*RECORD SET*:
/-- R47, R48, R59: at 22,000 ns the latch captures what each lane has written, and lays an extrapolated address, reference and velocity
in its place for an axis whose lane has not, as if its first pass had not run; OVERRUN counts those that were due, and those of a
lost lane that its move has not yet reached (R466). -/
def Obligations.TheDeadlineLatchSubstitutes : Prop :=
  ∀ (s : State),
    ((s.tick.running = false ∨ s.tick.latched = true) → Completes .deadlineLatch s fun t => t = s) ∧
    (s.tick.running = true → s.tick.latched = false →
      (Completes .deadlineLatch s fun t => t.tick = { s.tick with latched := true } ∧
        { t with tick := s.tick, axes := s.axes, cmps := s.cmps, lanes := s.lanes, recd := s.recd
                 sep := { t.sep with latchV := s.sep.latchV } } = s) ∧
      (∀ l slot a, l < 17 → ((s.logLane l).held.filter fun e => e.2 = a) = [(slot, a)] →
        (∀ k, k < 17 → k ≠ l → ∀ e ∈ (s.logLane k).held, e.2 ≠ a) → s.axisAbsent a = false →
        let x := (s.axis a).lp
        (s.captures l slot = true → Completes .deadlineLatch s fun t =>
          (t.axis a).lp = { x with
            addr := x.addrW, ampl := x.amplW, extrap := false, overrun := false, addrPrev2 := x.addrPrev, addrPrev := x.addrW
            posRefPrev2 := x.posRefPrev, posRefPrev := x.posRef, vRefPrev := x.vRef, pass1Done := false
            last := s.tick.cycle }) ∧
        (s.captures l slot = false → Completes .deadlineLatch s fun t =>
          let y := (t.axis a).lp
          let z := (s.axis a).bak.elim x x.undo
          let step := (BitVec.ofInt 16 ((z.addrPrev : Int) - z.addrPrev2)).toInt
          (y.addr : Int) = ((z.addrPrev : Int) + step) % 65536 ∧ y.ampl = z.ampl ∧
          y.posRef = satS 64 (z.posRefPrev + rnd ((z.vRefPrev : Rat) * kT s.P)) ∧ y.vRef = z.vRefPrev ∧ y.extrap = true ∧ y.win = 15 ∧
          y.posFb = z.posFb ∧ y.iPid = z.iPid ∧ y.overrun = ((s.slotsDue l ++ laneNos.flatMap s.lostDue).map fun e => e.2).contains a ∧
          y.addrPrev = y.addr ∧ y.addrPrev2 = z.addrPrev ∧ y.posRefPrev = y.posRef ∧ y.vRefPrev = y.vRef)) ∧
      (∀ l, l < 17 → (∀ k, k ≠ l → (s.logLane k).held = [] ∧ s.lostDue k = []) →
        let late := (s.logLane l).held.filter fun e => !s.axisAbsent e.2 && ((s.slotsDue l).map fun e => e.2).contains e.2 &&
          !s.captures l e.1
        let n := late.length + (s.lostDue l).length
        (n ≠ 0 → Completes .deadlineLatch s fun t => Records s t evOverrun s.devRef [l, n, (s.logLane l).finish] ∧
          (late ≠ [] → s.served l = true → s.inTakeover l = false → s.tick.no ∈ (t.logLane l).overruns)) ∧
        (n = 0 → Completes .deadlineLatch s fun t => t.recd = s.recd ∧ (t.logLane l).overruns = (s.logLane l).overruns)))

/-- R45, R154, R266, R275, R406, R408: at the cut-off the reads of the tick are answered and the status blocks stand; the intake takes
the tick's words and marks a node without a valid frame stale; a telemetry record closes its interval; a late background task is
recorded. -/
def Obligations.IntakeCutoffAndTelemetry : Prop :=
  ∀ (s : State) (r : TelemetryIn) (b : BgTask) (n : Nat), cellsWf s.host.window = true →
    ((s.ticking = false ∨ s.tick.cutoff = true) → Completes .shadowCutoff s fun t => t = s) ∧
    (s.ticking = true → s.tick.cutoff = false → Completes .shadowCutoff s fun t => t.tick = { s.tick with cutoff := true } ∧
      t.host.reads = [] ∧ (∀ a ∈ s.axisList, a / 512 = s.dev → t.winRead (0x9000 + 32 * (a % 512)) 32 = s.axisEntry a) ∧
      (∀ k, k < 512 → (∀ a ∈ s.axisList, a % 512 ≠ k) → t.winRead (0x9000 + 32 * k) 32 = List.replicate 32 0) ∧
      (∀ p, { t.pair p with ext := (s.pair p).ext } = s.pair p) ∧
      { t with tick := s.tick, host := s.host, lanes := { t.lanes with pairs := s.lanes.pairs }, free := s.free } = s) ∧
    ((s.tick.selide = false ∨ s.tick.intakeDone = true) → Completes .intake s fun t => t = s) ∧
    (s.tick.selide = true → s.tick.intakeDone = false → Completes .intake s fun t => t.tick = { s.tick with intakeDone := true } ∧
      (∀ k, (s.selide.nodes.filter fun e => e.1 = k).length = 1 → (s.node k).present = true → (s.node k).activeFrom ≤ s.tick.no →
        ((s.node k).buf = none → (t.node k).stale = true ∧ (t.node k).staleCause = if (s.node k).nullFrame then 2 else 1) ∧
        ((s.node k).buf ≠ none → (t.node k).stale = !((s.node k).subM.valid && (s.node k).subW.valid))) ∧
      (∀ p, p < 16 → s.portMode p ≠ pmOff → s.portMode p ≠ pmOchre → s.portAxes p = [] →
        (if s.ssiAged p then (s.port p).heldBegun else (s.port p).begun) = true →
        (t.port p).latch = none ∧ (t.port p).stale = (s.portCount p).isNone ∧ (t.port p).count = (s.port p).count) ∧
      { t with tick := s.tick, host := s.host, axes := s.axes, queues := s.queues, supply := s.supply, ports := s.ports, sep := s.sep
               safety := s.safety, selide := s.selide, lanes := s.lanes, recd := s.recd, health := s.health, free := s.free } = s) ∧
    (s.fwAlive = false → Completes (.telemetryWrite r) s fun t => t = s) ∧
    (s.fwAlive = true → s.host.suspended = true → Completes (.telemetryWrite r) s fun t =>
      t = { s with host := { s.host with telemDue := some r } }) ∧
    (s.fwAlive = true → s.host.suspended = false → Completes (.telemetryWrite r) s fun t =>
      t.host.telemSeq = s.host.telemSeq + 1 ∧ t.winRead 0x100 40 = t.telemetryBytes r ∧ t.host.irqStatus.getLsbD 6 = true ∧
      t.tick = { s.tick with
        finishPub := s.tick.finishMax, slackPub := s.tick.slackMin.getD s.P, finishMax := 0, slackMin := none } ∧
      t.sep.publishPub = s.sep.publishMax ∧ t.sep.publishMax = 0 ∧ t.host.tempMax = BitVec.ofInt 16 r.tempNow ∧
      (∀ off, off < 0x100 ∨ 0x128 ≤ off → cellRead t.host.window off = cellRead s.host.window off) ∧
      { t with host := s.host, tick := s.tick, sep := { t.sep with publishPub := s.sep.publishPub, publishMax := s.sep.publishMax }
               health := s.health } = s) ∧
    (Completes (.backgroundLate b n) s fun t => Records s t evBackgroundLate s.devRef [taskCode b, n] ∧
      t.health.lateTasks = (taskCode b, n) :: s.health.lateTasks.filter (fun p => p.1 ≠ taskCode b) ∧
      { t with recd := s.recd, health := { t.health with lateTasks := s.health.lateTasks } } = s)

*EXERCISE GOAL*:
Pull every line containing "none" from the entries above and copy it.

*ANSWER TO THE EXERCISE*:
        ((s.node k).buf = none → (t.node k).stale = true ∧ (t.node k).staleCause = if (s.node k).nullFrame then 2 else 1) ∧
        ((s.node k).buf ≠ none → (t.node k).stale = !((s.node k).subM.valid && (s.node k).subW.valid))) ∧
        (t.port p).latch = none ∧ (t.port p).stale = (s.portCount p).isNone ∧ (t.port p).count = (s.port p).count) ∧
        finishPub := s.tick.finishMax, slackPub := s.tick.slackMin.getD s.P, finishMax := 0, slackMin := none } ∧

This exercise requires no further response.